Data for analysis
-- ==== Sys2Proof/Syntax.lean ====
section
/-! DEFINITION. The instructions: one constructor per row of the opcode table (R72, R75), and the decoder's descriptor. -/

namespace Sys2Proof

/-- The instructions, in the order of the opcode table. Every operand field of a format is kept, used or not (R72). -/
inductive Instr where
  /-- `00E0` clear screen (R190). -/
  | cls
  /-- `00EE` return (R120). -/
  | ret
  /-- `0NNN` machine-code routine call (R230). -/
  | sys (nnn : BitVec 12)
  /-- `1NNN` jump (R121). -/
  | jp (nnn : BitVec 12)
  /-- `2NNN` call (R123). -/
  | call (nnn : BitVec 12)
  /-- `3XNN` skip if `Vx = NN` (R125). -/
  | seImm (x : RegIdx) (nn : Byte)
  /-- `4XNN` skip if `Vx ≠ NN` (R126). -/
  | sneImm (x : RegIdx) (nn : Byte)
  /-- `5XY0` skip if `Vx = Vy` (R127). -/
  | seReg (x y : RegIdx)
  /-- `6XNN` load immediate (R141). -/
  | ldImm (x : RegIdx) (nn : Byte)
  /-- `7XNN` add immediate, no flag (R142). -/
  | addImm (x : RegIdx) (nn : Byte)
  /-- `8XY0` copy register (R143). -/
  | ldReg (x y : RegIdx)
  /-- `8XY1` bitwise OR (R144). -/
  | or (x y : RegIdx)
  /-- `8XY2` bitwise AND (R145). -/
  | and (x y : RegIdx)
  /-- `8XY3` bitwise XOR (R146). -/
  | xor (x y : RegIdx)
  /-- `8XY4` add with carry out (R148). -/
  | addReg (x y : RegIdx)
  /-- `8XY5` `Vx - Vy` with not-borrow (R149). -/
  | sub (x y : RegIdx)
  /-- `8XY6` shift right by one (R151). -/
  | shr (x y : RegIdx)
  /-- `8XY7` `Vy - Vx` with not-borrow (R152). -/
  | subn (x y : RegIdx)
  /-- `8XYE` shift left by one (R153). -/
  | shl (x y : RegIdx)
  /-- `9XY0` skip if `Vx ≠ Vy` (R128). -/
  | sneReg (x y : RegIdx)
  /-- `ANNN` set the index (R170). -/
  | ldI (nnn : BitVec 12)
  /-- `BNNN` jump to `NNN + V0` (R122). -/
  | jpV0 (nnn : BitVec 12)
  /-- `CXNN` random byte under a mask (R193). -/
  | rnd (x : RegIdx) (nn : Byte)
  /-- `DXYN` draw a sprite of `N` rows (R192). -/
  | drw (x y : RegIdx) (n : Fin 16)
  /-- `EX9E` skip if the key is down (R210). -/
  | skp (x : RegIdx)
  /-- `EXA1` skip if the key is up (R211). -/
  | sknp (x : RegIdx)
  /-- `FX07` read the delay timer (R213). -/
  | ldVxDt (x : RegIdx)
  /-- `FX0A` wait for a key (R212). -/
  | ldVxK (x : RegIdx)
  /-- `FX15` set the delay timer (R214). -/
  | ldDtVx (x : RegIdx)
  /-- `FX18` set the sound timer (R215). -/
  | ldStVx (x : RegIdx)
  /-- `FX1E` add to the index (R171). -/
  | addI (x : RegIdx)
  /-- `FX29` point the index at a font glyph (R172). -/
  | ldF (x : RegIdx)
  /-- `FX33` store three decimal digits (R173). -/
  | ldB (x : RegIdx)
  /-- `FX55` store `V0` to `Vx` (R174). -/
  | ldMemVx (x : RegIdx)
  /-- `FX65` load `V0` to `Vx` (R175). -/
  | ldVxMem (x : RegIdx)
  deriving DecidableEq, Repr

/-- The decoder's output, the InstructionDescriptor of R72: an instruction, or `Unrecognized(w)` with the whole word. -/
inductive Descriptor where
  | instr (i : Instr)
  | unrecognized (w : Word)
  deriving DecidableEq, Repr

end Sys2Proof
end

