-- ==== Sys2Proof/Laws/Registers.lean ====
section
/-! SUPPORT. Reading a general register after a write, and what a block load leaves in the registers. -/

namespace Sys2Proof.Machine

/-- A register read after a register write: the value where it was written, the old value elsewhere. -/
@[simp] theorem State.reg_setReg (s : State) (r q : RegIdx) (b : Byte) :
    (s.setReg r b).reg q = if q = r then b else s.reg q := by
  unfold State.reg State.setReg
  by_cases h : q = r
  · subst h; simp
  · have h' : r.val ≠ q.val := fun e => h (Fin.ext e.symm)
    simp [h, h']

/-- A result and then a flag: `VF` holds the flag, `Vx` the result, every other register its old value. -/
@[simp] theorem State.reg_setRegAndFlag (s : State) (x q : RegIdx) (b f : Byte) :
    (s.setRegAndFlag x b f).reg q = if q = 15 then f else if q = x then b else s.reg q := by
  simp [State.setRegAndFlag]

/-- A fold of register writes with a value that depends on the register alone. -/
theorem State.reg_foldl_setReg (value : RegIdx → Byte) (l : List RegIdx) (s : State) (q : RegIdx) :
    (l.foldl (fun t k => t.setReg k (value k)) s).reg q = if q ∈ l then value q else s.reg q := by
  induction l generalizing s with
  | nil => simp
  | cons k l ih =>
    rw [List.foldl_cons, ih]
    by_cases h : q ∈ l <;> by_cases hk : q = k <;> simp [h, hk]

/-- A fold of register writes changes nothing but the registers. -/
theorem State.foldl_setReg_eq (value : RegIdx → Byte) (l : List RegIdx) (s : State) :
    l.foldl (fun t k => t.setReg k (value k)) s =
      { s with v := (l.foldl (fun t k => t.setReg k (value k)) s).v } := by
  induction l generalizing s with
  | nil => rfl
  | cons k l ih => rw [List.foldl_cons, ih]; rfl

/-- The registers of a block are those up to `Vx`. -/
@[simp] theorem mem_blockRegs (x q : RegIdx) : q ∈ blockRegs x ↔ q ≤ x := by
  simp [blockRegs]

/-- A block has `X + 1` registers. -/
theorem blockRegs_length (x : RegIdx) : (blockRegs x).length = blockSize x := by
  revert x; decide

/-- Register `k` stands at place `k` of a block that holds it. -/
theorem blockRegs_getElem? (x k : RegIdx) (h : k ≤ x) : (blockRegs x)[k.val]? = some k := by
  revert x k; decide

/-- A block load: `V0` to `Vx` from memory, every other register as before. -/
@[simp] theorem State.reg_loadBlock (s : State) (x q : RegIdx) :
    (s.loadBlock x).reg q = if q ≤ x then s.readByte (s.indexed q.val) else s.reg q := by
  simp [State.loadBlock, State.reg_foldl_setReg (fun k => s.readByte (s.indexed k.val))]

/-- A block load changes nothing but the registers. -/
theorem State.loadBlock_eq (s : State) (x : RegIdx) : s.loadBlock x = { s with v := (s.loadBlock x).v } :=
  State.foldl_setReg_eq (fun k => s.readByte (s.indexed k.val)) (blockRegs x) s

end Sys2Proof.Machine
end

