-- ==== Sys2Proof/Tests/Slice0.lean ====
section
/-! SUPPORT. The model's own tests. Expected results are the vectors of 95_test_vectors.md (named by their ids) or are written
out by hand from the rules; a witness theorem shows that the hypotheses of an obligation can be met. -/

namespace Sys2Proof.Tests

open Sys2Proof.Machine

/-! ### WellFormed: each check refuses an ill-formed term (R75, R230) -/

theorem smoke_sys_is_not_cls : (Instr.sys 0x0E0).wellFormed = false := by decide
theorem smoke_sys_is_not_ret : (Instr.sys 0x0EE).wellFormed = false := by decide
theorem smoke_descriptor_sys : (Descriptor.instr (.sys 0x0EE)).wellFormed = false := by decide

/-! ### Decoding: words written out from 30_encoding.md, class nibble, fields, low bits -/

theorem test_decode_exact : decode 0b0000_0000_1110_0000 = .instr .cls ∧ decode 0b0000_0000_1110_1110 = .instr .ret := by
  decide
/-- DC3 to DC5. -/
theorem test_decode_sys : decode 0x00E1 = .instr (.sys 0x0E1) ∧ decode 0x0000 = .instr (.sys 0x000) ∧
    decode 0x0FFF = .instr (.sys 0xFFF) := by decide
/-- DC6, DC7, DC16. -/
theorem test_decode_addresses : decode 0b0001_1010_1011_1100 = .instr (.jp 0xABC) ∧ decode 0x2000 = .instr (.call 0x000) ∧
    decode 0b1010_0010_1111_0000 = .instr (.ldI 0x2F0) ∧ decode 0xB123 = .instr (.jpV0 0x123) := by decide
/-- DC8, DC9, DC14. -/
theorem test_decode_skips : decode 0x3F00 = .instr (.seImm 0xF 0x00) ∧ decode 0b0100_0011_0010_1010 = .instr (.sneImm 3 0x2A) ∧
    decode 0x5120 = .instr (.seReg 1 2) ∧ decode 0x9AB0 = .instr (.sneReg 0xA 0xB) := by decide
theorem test_decode_immediates : decode 0b0110_0000_0000_0101 = .instr (.ldImm 0 0x05) ∧
    decode 0x7105 = .instr (.addImm 1 0x05) ∧ decode 0b1100_0011_0000_1111 = .instr (.rnd 3 0x0F) := by decide
/-- DC13 and the rows of class 8. -/
theorem test_decode_class8 : decode 0b1000_0001_0010_0000 = .instr (.ldReg 1 2) ∧ decode 0x8121 = .instr (.or 1 2) ∧
    decode 0x8122 = .instr (.and 1 2) ∧ decode 0x8113 = .instr (.xor 1 1) ∧ decode 0x8F24 = .instr (.addReg 0xF 2) ∧
    decode 0x8125 = .instr (.sub 1 2) ∧ decode 0x8126 = .instr (.shr 1 2) ∧ decode 0x81F7 = .instr (.subn 1 0xF) ∧
    decode 0b1000_1010_1011_1110 = .instr (.shl 0xA 0xB) := by decide
/-- DC17. -/
theorem test_decode_draw : decode 0xD120 = .instr (.drw 1 2 0) ∧ decode 0b1101_0000_0001_0101 = .instr (.drw 0 1 5) := by
  decide
/-- DC18 and the rows of class E. -/
theorem test_decode_keys : decode 0b1110_0001_1001_1110 = .instr (.skp 1) ∧ decode 0xE2A1 = .instr (.sknp 2) := by decide
/-- DC20, DC24 and the rows of class F. -/
theorem test_decode_classF : decode 0b1111_0100_0000_0111 = .instr (.ldVxDt 4) ∧ decode 0xF10A = .instr (.ldVxK 1) ∧
    decode 0xF415 = .instr (.ldDtVx 4) ∧ decode 0xF418 = .instr (.ldStVx 4) ∧ decode 0xF11E = .instr (.addI 1) ∧
    decode 0xF129 = .instr (.ldF 1) ∧ decode 0xF133 = .instr (.ldB 1) ∧ decode 0xFF55 = .instr (.ldMemVx 0xF) ∧
    decode 0xFF65 = .instr (.ldVxMem 0xF) := by decide
/-- DC10 to DC12, DC15, DC19, DC21 to DC23: reserved words do not fall through to a neighbour. -/
theorem test_decode_unrecognized : decode 0x5121 = .unrecognized 0x5121 ∧ decode 0x8008 = .unrecognized 0x8008 ∧
    decode 0x800F = .unrecognized 0x800F ∧ decode 0x9AB1 = .unrecognized 0x9AB1 ∧ decode 0xE19F = .unrecognized 0xE19F ∧
    decode 0xF108 = .unrecognized 0xF108 ∧ decode 0xF000 = .unrecognized 0xF000 ∧ decode 0xFFFF = .unrecognized 0xFFFF := by
  decide
/-- R53: the byte at the lower address is the high byte. -/
theorem test_decode_bytes : decodeBytes [0x60, 0x05, 0xFF] = .ok (.ldImm 0 0x05, [0xFF]) := by decide
theorem test_decode_table_word : decodeTableWord 16 0x6005 = some (.ldImm 0 0x05) ∧ decodeTableWord 16 0x5121 = none := by
  decide

/-! ### One step on a small state -/

/-- The machine after reset with some registers set. -/
def withRegs (l : List (RegIdx × Byte)) : State := l.foldl (fun s p => s.setReg p.1 p.2) State.reset

/-- What is seen of the next state when the very next instruction is `w`. -/
def seen {α : Type} (s : State) (w : Nat) (look : State → α) : Option α :=
  match step (s.withFetchWord 16 w) with
  | .next t => some (look t)
  | .fault _ | .refused _ => none

/-- What is seen after an event. -/
def seenEvent {α : Type} (s : State) (e : Event) (look : State → α) : Option α :=
  match runEvent e s with
  | .next t => some (look t)
  | .fault _ | .refused _ => none

/-- A configuration with the three quirks given. -/
def withQuirks (s : State) (shift block index : Bool) : State :=
  { s with config := { s.config with quirks := ⟨shift, block, index⟩ } }

/-- The default configuration, halting on errors. -/
def halting (s : State) : State := { s with config := { s.config with haltOnError := true } }

/-- Some bytes in memory. -/
def withBytes (s : State) (l : List (Nat × Byte)) : State := l.foldl (fun s p => s.writeByte p.1 p.2) s

/-- The keys that are down. -/
def keysDown (l : List KeyIdx) : Keys := l.foldl (fun k (i : KeyIdx) => k.set i true) (.replicate 16 false)

/-- The pixels that are set in a row, as column numbers. -/
def rowPixels (fb : Framebuffer) (py : Fin 32) : List (Fin 64) :=
  (List.finRange 64).filter (fun px => Framebuffer.pixel fb px py)

/-! Fetch and PC -/

/-- FE1: an odd PC executes. -/
theorem test_fetch_odd_pc : seen { State.reset with pc := 0x201 } 0x6007 (fun t => (t.reg 0, t.pc)) = some (7, 0x203) := by
  decide
/-- FE2, FE3. -/
theorem test_fetch_last_word : seen { State.reset with pc := 0xFFE } 0x6001 (fun t => (t.reg 0, t.pc)) = some (1, 0x1000) ∧
    seenEvent { State.reset with pc := 0xFFF } .step (fun t => (t.pc, t.reports)) =
      some (0x1001, [⟨.outOfBoundsAccess 0x1000, 0xFFF⟩]) := by decide
/-- FE5, FE6. -/
theorem test_fetch_outside : seenEvent (halting { State.reset with pc := 0x1000 }) .step (fun t => (t.pc, t.mode)) =
      some (0x1000, .halted (.outOfBoundsAccess 0x1000)) ∧
    seenEvent { State.reset with pc := 0xFFFE } .step (fun t => (t.pc, t.reports)) =
      some (0x0000, [⟨.outOfBoundsAccess 0xFFFE, 0xFFFE⟩]) := by decide
/-- FE7. -/
theorem test_awaiting_does_not_execute : seenEvent { State.reset with mode := .awaitingKey 3 } .step (fun t => (t.pc, t.mode)) =
    some (0x200, .awaitingKey 3) := by decide

/-! Control transfer -/

/-- CT2. -/
theorem test_jp : seen State.reset 0x1FFF State.pc = some 0x0FFF := by decide
/-- CT3, CT4. -/
theorem test_jpV0 : seen (withRegs [(0, 0xFF)]) 0xBFFF State.pc = some 0x10FE ∧
    seen (withRegs [(0, 0x01), (5, 0x40)]) 0xB5F0 State.pc = some 0x05F1 := by decide
/-- CT5, CT19. -/
theorem test_call : seen { State.reset with pc := 0x202 } 0x2300 (fun t => (t.stack, t.pc)) = some ([0x204], 0x300) ∧
    seen { State.reset with pc := 0x400, stack := .replicate 15 0x202 } 0x2500 (fun t => (t.stack.length, t.pc)) =
      some (16, 0x500) := by decide
/-- CT7. -/
theorem test_call_overflow : seen { State.reset with pc := 0x400, stack := .replicate 16 0x202 } 0x2500
    (fun t => (t.stack.length, t.pc, t.reports)) = some (16, 0x402, [⟨.stackOverflow, 0x400⟩]) := by decide
/-- CT6. -/
theorem test_ret : seen { State.reset with pc := 0x300, stack := [0x208, 0x204] } 0x00EE (fun t => (t.stack, t.pc)) =
    some ([0x208], 0x204) := by decide
/-- CT8, CT9. -/
theorem test_ret_underflow : seen { State.reset with pc := 0x400 } 0x00EE (fun t => (t.pc, t.reports)) =
      some (0x402, [⟨.stackUnderflow, 0x400⟩]) ∧
    seen (halting { State.reset with pc := 0x400 }) 0x00EE (fun t => (t.pc, t.mode)) =
      some (0x400, .halted .stackUnderflow) := by decide
/-- CT10, CT11. -/
theorem test_seImm : seen (withRegs [(3, 0x2A)]) 0x332A State.pc = some 0x204 ∧
    seen (withRegs [(3, 0x2B)]) 0x332A State.pc = some 0x202 := by decide
/-- CT12, CT13. -/
theorem test_sneImm : seen (withRegs [(3, 0x2A)]) 0x432A State.pc = some 0x202 ∧
    seen State.reset 0x432A State.pc = some 0x204 := by decide
/-- CT14; and from R127 two registers that differ. -/
theorem test_seReg : seen (withRegs [(1, 7)]) 0x5110 State.pc = some 0x204 ∧
    seen (withRegs [(1, 1), (2, 2)]) 0x5120 State.pc = some 0x202 := by decide
/-- CT15, CT16. -/
theorem test_sneReg : seen (withRegs [(1, 7)]) 0x9110 State.pc = some 0x202 ∧
    seen (withRegs [(1, 1), (2, 2)]) 0x9120 State.pc = some 0x204 := by decide
/-- CT17, CT18: the skipped word is neither decoded nor fetched. -/
theorem test_skip_does_not_fetch :
    seen (withBytes State.reset [(0x202, 0xFF), (0x203, 0xFF)]) 0x3000 (fun t => (t.pc, t.reports)) = some (0x204, []) ∧
    seen { State.reset with pc := 0xFFE } 0x3000 (fun t => (t.pc, t.reports)) = some (0x1002, []) := by decide

/-! Register loads and arithmetic: `V1`, `V2`, `VF` before and after -/

/-- The registers the vectors of 42_alu.md speak of. -/
def abf (t : State) : Byte × Byte × Byte := (t.reg 1, t.reg 2, t.reg 15)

What the task requires
From the records above, print exactly the lines that run from the line with "CT8, CT9. -/" to the line with "theorem test_sneImm : seen", inclusive.

Response to the task
/-- CT8, CT9. -/
theorem test_ret_underflow : seen { State.reset with pc := 0x400 } 0x00EE (fun t => (t.pc, t.reports)) =
      some (0x402, [⟨.stackUnderflow, 0x400⟩]) ∧
    seen (halting { State.reset with pc := 0x400 }) 0x00EE (fun t => (t.pc, t.mode)) =
      some (0x400, .halted .stackUnderflow) := by decide
/-- CT10, CT11. -/
theorem test_seImm : seen (withRegs [(3, 0x2A)]) 0x332A State.pc = some 0x204 ∧
    seen (withRegs [(3, 0x2B)]) 0x332A State.pc = some 0x202 := by decide
/-- CT12, CT13. -/
theorem test_sneImm : seen (withRegs [(3, 0x2A)]) 0x432A State.pc = some 0x202 ∧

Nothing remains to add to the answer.